[Recorded data]

***

-- ==== Sys2Proof/Laws/PerInstr.lean ====
section
/-!
SUPPORT. Statements made per instruction.  The family `OwnedByItsRow` says that the word of an
instruction belongs to the row of the opcode table that has its mnemonic (rule R63).
-/

namespace Sys2Proof.Laws

/-- The 40-row table has a row with the instruction's mnemonic that owns the instruction's word. -/
def OwnedByItsRow.Statement (i : Instr) : Prop :=
  ∃ r, r ∈ opcodeTable .x64 ∧ r.mnemonic = i.mnemonic ∧ r.owns (encode i) = true

theorem OwnedByItsRow.add (rd rs1 rs2 : RegIndex) :
    Statement (.add rd rs1 rs2) :=
  ⟨⟨"ADD", 0xFE00707F#32, 0x00000033#32⟩, by decide, rfl,
    (owns_funct7 _ 0x0#7 0#3 0x33#7 (by decide) _).2 (by simp [encode])⟩

theorem OwnedByItsRow.sub (rd rs1 rs2 : RegIndex) :
    Statement (.sub rd rs1 rs2) :=
  ⟨⟨"SUB", 0xFE00707F#32, 0x40000033#32⟩, by decide, rfl,
    (owns_funct7 _ 0x20#7 0#3 0x33#7 (by decide) _).2 (by simp [encode])⟩

theorem OwnedByItsRow.sll (rd rs1 rs2 : RegIndex) :
    Statement (.sll rd rs1 rs2) :=
  ⟨⟨"SLL", 0xFE00707F#32, 0x00001033#32⟩, by decide, rfl,
    (owns_funct7 _ 0x0#7 1#3 0x33#7 (by decide) _).2 (by simp [encode])⟩

theorem OwnedByItsRow.slt (rd rs1 rs2 : RegIndex) :
    Statement (.slt rd rs1 rs2) :=
  ⟨⟨"SLT", 0xFE00707F#32, 0x00002033#32⟩, by decide, rfl,
    (owns_funct7 _ 0x0#7 2#3 0x33#7 (by decide) _).2 (by simp [encode])⟩

theorem OwnedByItsRow.sltu (rd rs1 rs2 : RegIndex) :
    Statement (.sltu rd rs1 rs2) :=
  ⟨⟨"SLTU", 0xFE00707F#32, 0x00003033#32⟩, by decide, rfl,
    (owns_funct7 _ 0x0#7 3#3 0x33#7 (by decide) _).2 (by simp [encode])⟩

theorem OwnedByItsRow.xor (rd rs1 rs2 : RegIndex) :
    Statement (.xor rd rs1 rs2) :=
  ⟨⟨"XOR", 0xFE00707F#32, 0x00004033#32⟩, by decide, rfl,
    (owns_funct7 _ 0x0#7 4#3 0x33#7 (by decide) _).2 (by simp [encode])⟩

theorem OwnedByItsRow.srl (rd rs1 rs2 : RegIndex) :
    Statement (.srl rd rs1 rs2) :=
  ⟨⟨"SRL", 0xFE00707F#32, 0x00005033#32⟩, by decide, rfl,
    (owns_funct7 _ 0x0#7 5#3 0x33#7 (by decide) _).2 (by simp [encode])⟩

theorem OwnedByItsRow.sra (rd rs1 rs2 : RegIndex) :
    Statement (.sra rd rs1 rs2) :=
  ⟨⟨"SRA", 0xFE00707F#32, 0x40005033#32⟩, by decide, rfl,
    (owns_funct7 _ 0x20#7 5#3 0x33#7 (by decide) _).2 (by simp [encode])⟩

theorem OwnedByItsRow.or (rd rs1 rs2 : RegIndex) :
    Statement (.or rd rs1 rs2) :=
  ⟨⟨"OR", 0xFE00707F#32, 0x00006033#32⟩, by decide, rfl,
    (owns_funct7 _ 0x0#7 6#3 0x33#7 (by decide) _).2 (by simp [encode])⟩

theorem OwnedByItsRow.and (rd rs1 rs2 : RegIndex) :
    Statement (.and rd rs1 rs2) :=
  ⟨⟨"AND", 0xFE00707F#32, 0x00007033#32⟩, by decide, rfl,
    (owns_funct7 _ 0x0#7 7#3 0x33#7 (by decide) _).2 (by simp [encode])⟩

theorem OwnedByItsRow.addi (rd rs1 : RegIndex) (imm : BitVec 12) :
    Statement (.addi rd rs1 imm) :=
  ⟨⟨"ADDI", 0x0000707F#32, 0x00000013#32⟩, by decide, rfl,
    (owns_funct3 _ 0#3 0x13#7 (by decide) _).2 (by simp [encode])⟩

theorem OwnedByItsRow.slti (rd rs1 : RegIndex) (imm : BitVec 12) :
    Statement (.slti rd rs1 imm) :=
  ⟨⟨"SLTI", 0x0000707F#32, 0x00002013#32⟩, by decide, rfl,
    (owns_funct3 _ 2#3 0x13#7 (by decide) _).2 (by simp [encode])⟩

theorem OwnedByItsRow.sltiu (rd rs1 : RegIndex) (imm : BitVec 12) :
    Statement (.sltiu rd rs1 imm) :=
  ⟨⟨"SLTIU", 0x0000707F#32, 0x00003013#32⟩, by decide, rfl,
    (owns_funct3 _ 3#3 0x13#7 (by decide) _).2 (by simp [encode])⟩

theorem OwnedByItsRow.xori (rd rs1 : RegIndex) (imm : BitVec 12) :
    Statement (.xori rd rs1 imm) :=
  ⟨⟨"XORI", 0x0000707F#32, 0x00004013#32⟩, by decide, rfl,
    (owns_funct3 _ 4#3 0x13#7 (by decide) _).2 (by simp [encode])⟩

theorem OwnedByItsRow.ori (rd rs1 : RegIndex) (imm : BitVec 12) :
    Statement (.ori rd rs1 imm) :=
  ⟨⟨"ORI", 0x0000707F#32, 0x00006013#32⟩, by decide, rfl,
    (owns_funct3 _ 6#3 0x13#7 (by decide) _).2 (by simp [encode])⟩

theorem OwnedByItsRow.andi (rd rs1 : RegIndex) (imm : BitVec 12) :
    Statement (.andi rd rs1 imm) :=
  ⟨⟨"ANDI", 0x0000707F#32, 0x00007013#32⟩, by decide, rfl,
    (owns_funct3 _ 7#3 0x13#7 (by decide) _).2 (by simp [encode])⟩

theorem OwnedByItsRow.slli (rd rs1 : RegIndex) (shamt : BitVec 6) :
    Statement (.slli rd rs1 shamt) :=
  ⟨⟨"SLLI", 0xFC00707F#32, 0x00001013#32⟩, by decide, rfl,
    (owns_top6 _ 0x0#6 1#3 0x13#7 (by decide) _).2
      (by simp [encode, top6Of_encodeI, upper_of_shift])⟩

theorem OwnedByItsRow.srli (rd rs1 : RegIndex) (shamt : BitVec 6) :
    Statement (.srli rd rs1 shamt) :=
  ⟨⟨"SRLI", 0xFC00707F#32, 0x00005013#32⟩, by decide, rfl,
    (owns_top6 _ 0x0#6 5#3 0x13#7 (by decide) _).2
      (by simp [encode, top6Of_encodeI, upper_of_shift])⟩

theorem OwnedByItsRow.srai (rd rs1 : RegIndex) (shamt : BitVec 6) :
    Statement (.srai rd rs1 shamt) :=
  ⟨⟨"SRAI", 0xFC00707F#32, 0x40005013#32⟩, by decide, rfl,
    (owns_top6 _ 0x10#6 5#3 0x13#7 (by decide) _).2
      (by simp [encode, top6Of_encodeI, upper_of_shift])⟩

theorem OwnedByItsRow.lui (rd : RegIndex) (imm20 : BitVec 20) :
    Statement (.lui rd imm20) :=
  ⟨⟨"LUI", 0x0000007F#32, 0x00000037#32⟩, by decide, rfl,
    (owns_opcode _ 0x37#7 rfl _).2 (by simp [encode])⟩

theorem OwnedByItsRow.auipc (rd : RegIndex) (imm20 : BitVec 20) :
    Statement (.auipc rd imm20) :=
  ⟨⟨"AUIPC", 0x0000007F#32, 0x00000017#32⟩, by decide, rfl,
    (owns_opcode _ 0x17#7 rfl _).2 (by simp [encode])⟩

theorem OwnedByItsRow.lb (rd rs1 : RegIndex) (imm : BitVec 12) :
    Statement (.lb rd rs1 imm) :=
  ⟨⟨"LB", 0x0000707F#32, 0x00000003#32⟩, by decide, rfl,
    (owns_funct3 _ 0#3 0x3#7 (by decide) _).2 (by simp [encode])⟩

theorem OwnedByItsRow.lh (rd rs1 : RegIndex) (imm : BitVec 12) :
    Statement (.lh rd rs1 imm) :=
  ⟨⟨"LH", 0x0000707F#32, 0x00001003#32⟩, by decide, rfl,
    (owns_funct3 _ 1#3 0x3#7 (by decide) _).2 (by simp [encode])⟩

theorem OwnedByItsRow.lw (rd rs1 : RegIndex) (imm : BitVec 12) :
    Statement (.lw rd rs1 imm) :=
  ⟨⟨"LW", 0x0000707F#32, 0x00002003#32⟩, by decide, rfl,
    (owns_funct3 _ 2#3 0x3#7 (by decide) _).2 (by simp [encode])⟩

theorem OwnedByItsRow.lbu (rd rs1 : RegIndex) (imm : BitVec 12) :
    Statement (.lbu rd rs1 imm) :=
  ⟨⟨"LBU", 0x0000707F#32, 0x00004003#32⟩, by decide, rfl,
    (owns_funct3 _ 4#3 0x3#7 (by decide) _).2 (by simp [encode])⟩

theorem OwnedByItsRow.lhu (rd rs1 : RegIndex) (imm : BitVec 12) :
    Statement (.lhu rd rs1 imm) :=
  ⟨⟨"LHU", 0x0000707F#32, 0x00005003#32⟩, by decide, rfl,
    (owns_funct3 _ 5#3 0x3#7 (by decide) _).2 (by simp [encode])⟩

theorem OwnedByItsRow.lwu (rd rs1 : RegIndex) (imm : BitVec 12) :
    Statement (.lwu rd rs1 imm) :=
  ⟨⟨"LWU", 0x0000707F#32, 0x00006003#32⟩, by decide, rfl,
    (owns_funct3 _ 6#3 0x3#7 (by decide) _).2 (by simp [encode])⟩

theorem OwnedByItsRow.ld (rd rs1 : RegIndex) (imm : BitVec 12) :
    Statement (.ld rd rs1 imm) :=
  ⟨⟨"LD", 0x0000707F#32, 0x00003003#32⟩, by decide, rfl,
    (owns_funct3 _ 3#3 0x3#7 (by decide) _).2 (by simp [encode])⟩

theorem OwnedByItsRow.sb (rs2 rs1 : RegIndex) (imm : BitVec 12) :
    Statement (.sb rs2 rs1 imm) :=
  ⟨⟨"SB", 0x0000707F#32, 0x00000023#32⟩, by decide, rfl,
    (owns_funct3 _ 0#3 0x23#7 (by decide) _).2 (by simp [encode])⟩

theorem OwnedByItsRow.sh (rs2 rs1 : RegIndex) (imm : BitVec 12) :
    Statement (.sh rs2 rs1 imm) :=
  ⟨⟨"SH", 0x0000707F#32, 0x00001023#32⟩, by decide, rfl,
    (owns_funct3 _ 1#3 0x23#7 (by decide) _).2 (by simp [encode])⟩

theorem OwnedByItsRow.sw (rs2 rs1 : RegIndex) (imm : BitVec 12) :
    Statement (.sw rs2 rs1 imm) :=
  ⟨⟨"SW", 0x0000707F#32, 0x00002023#32⟩, by decide, rfl,
    (owns_funct3 _ 2#3 0x23#7 (by decide) _).2 (by simp [encode])⟩

theorem OwnedByItsRow.sd (rs2 rs1 : RegIndex) (imm : BitVec 12) :
    Statement (.sd rs2 rs1 imm) :=
  ⟨⟨"SD", 0x0000707F#32, 0x00003023#32⟩, by decide, rfl,
    (owns_funct3 _ 3#3 0x23#7 (by decide) _).2 (by simp [encode])⟩

theorem OwnedByItsRow.beq (rs1 rs2 : RegIndex) (imm : BitVec 13) :
    Statement (.beq rs1 rs2 imm) :=
  ⟨⟨"BEQ", 0x0000707F#32, 0x00000063#32⟩, by decide, rfl,
    (owns_funct3 _ 0#3 0x63#7 (by decide) _).2 (by simp [encode])⟩

theorem OwnedByItsRow.bne (rs1 rs2 : RegIndex) (imm : BitVec 13) :
    Statement (.bne rs1 rs2 imm) :=
  ⟨⟨"BNE", 0x0000707F#32, 0x00001063#32⟩, by decide, rfl,
    (owns_funct3 _ 1#3 0x63#7 (by decide) _).2 (by simp [encode])⟩

theorem OwnedByItsRow.blt (rs1 rs2 : RegIndex) (imm : BitVec 13) :
    Statement (.blt rs1 rs2 imm) :=
  ⟨⟨"BLT", 0x0000707F#32, 0x00004063#32⟩, by decide, rfl,
    (owns_funct3 _ 4#3 0x63#7 (by decide) _).2 (by simp [encode])⟩

theorem OwnedByItsRow.bge (rs1 rs2 : RegIndex) (imm : BitVec 13) :
    Statement (.bge rs1 rs2 imm) :=
  ⟨⟨"BGE", 0x0000707F#32, 0x00005063#32⟩, by decide, rfl,
    (owns_funct3 _ 5#3 0x63#7 (by decide) _).2 (by simp [encode])⟩

theorem OwnedByItsRow.bltu (rs1 rs2 : RegIndex) (imm : BitVec 13) :
    Statement (.bltu rs1 rs2 imm) :=
  ⟨⟨"BLTU", 0x0000707F#32, 0x00006063#32⟩, by decide, rfl,
    (owns_funct3 _ 6#3 0x63#7 (by decide) _).2 (by simp [encode])⟩

theorem OwnedByItsRow.bgeu (rs1 rs2 : RegIndex) (imm : BitVec 13) :
    Statement (.bgeu rs1 rs2 imm) :=
  ⟨⟨"BGEU", 0x0000707F#32, 0x00007063#32⟩, by decide, rfl,
    (owns_funct3 _ 7#3 0x63#7 (by decide) _).2 (by simp [encode])⟩

theorem OwnedByItsRow.jal (rd : RegIndex) (imm : BitVec 21) :
    Statement (.jal rd imm) :=
  ⟨⟨"JAL", 0x0000007F#32, 0x0000006F#32⟩, by decide, rfl,
    (owns_opcode _ 0x6F#7 rfl _).2 (by simp [encode])⟩

theorem OwnedByItsRow.jalr (rd rs1 : RegIndex) (imm : BitVec 12) :
    Statement (.jalr rd rs1 imm) :=
  ⟨⟨"JALR", 0x0000707F#32, 0x00000067#32⟩, by decide, rfl,
    (owns_funct3 _ 0#3 0x67#7 (by decide) _).2 (by simp [encode])⟩

end Sys2Proof.Laws
end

***

- **Requirement**: Could you reproduce exactly the lines of the entries above, from the one with "theorem OwnedByItsRow.sra (rd" through the one with "Statement (.addi rd", and nothing else?

- **Solution**:
theorem OwnedByItsRow.sra (rd rs1 rs2 : RegIndex) :
    Statement (.sra rd rs1 rs2) :=
  ⟨⟨"SRA", 0xFE00707F#32, 0x40005033#32⟩, by decide, rfl,
    (owns_funct7 _ 0x20#7 5#3 0x33#7 (by decide) _).2 (by simp [encode])⟩

theorem OwnedByItsRow.or (rd rs1 rs2 : RegIndex) :
    Statement (.or rd rs1 rs2) :=
  ⟨⟨"OR", 0xFE00707F#32, 0x00006033#32⟩, by decide, rfl,
    (owns_funct7 _ 0x0#7 6#3 0x33#7 (by decide) _).2 (by simp [encode])⟩

theorem OwnedByItsRow.and (rd rs1 rs2 : RegIndex) :
    Statement (.and rd rs1 rs2) :=
  ⟨⟨"AND", 0xFE00707F#32, 0x00007033#32⟩, by decide, rfl,
    (owns_funct7 _ 0x0#7 7#3 0x33#7 (by decide) _).2 (by simp [encode])⟩

theorem OwnedByItsRow.addi (rd rs1 : RegIndex) (imm : BitVec 12) :
    Statement (.addi rd rs1 imm) :=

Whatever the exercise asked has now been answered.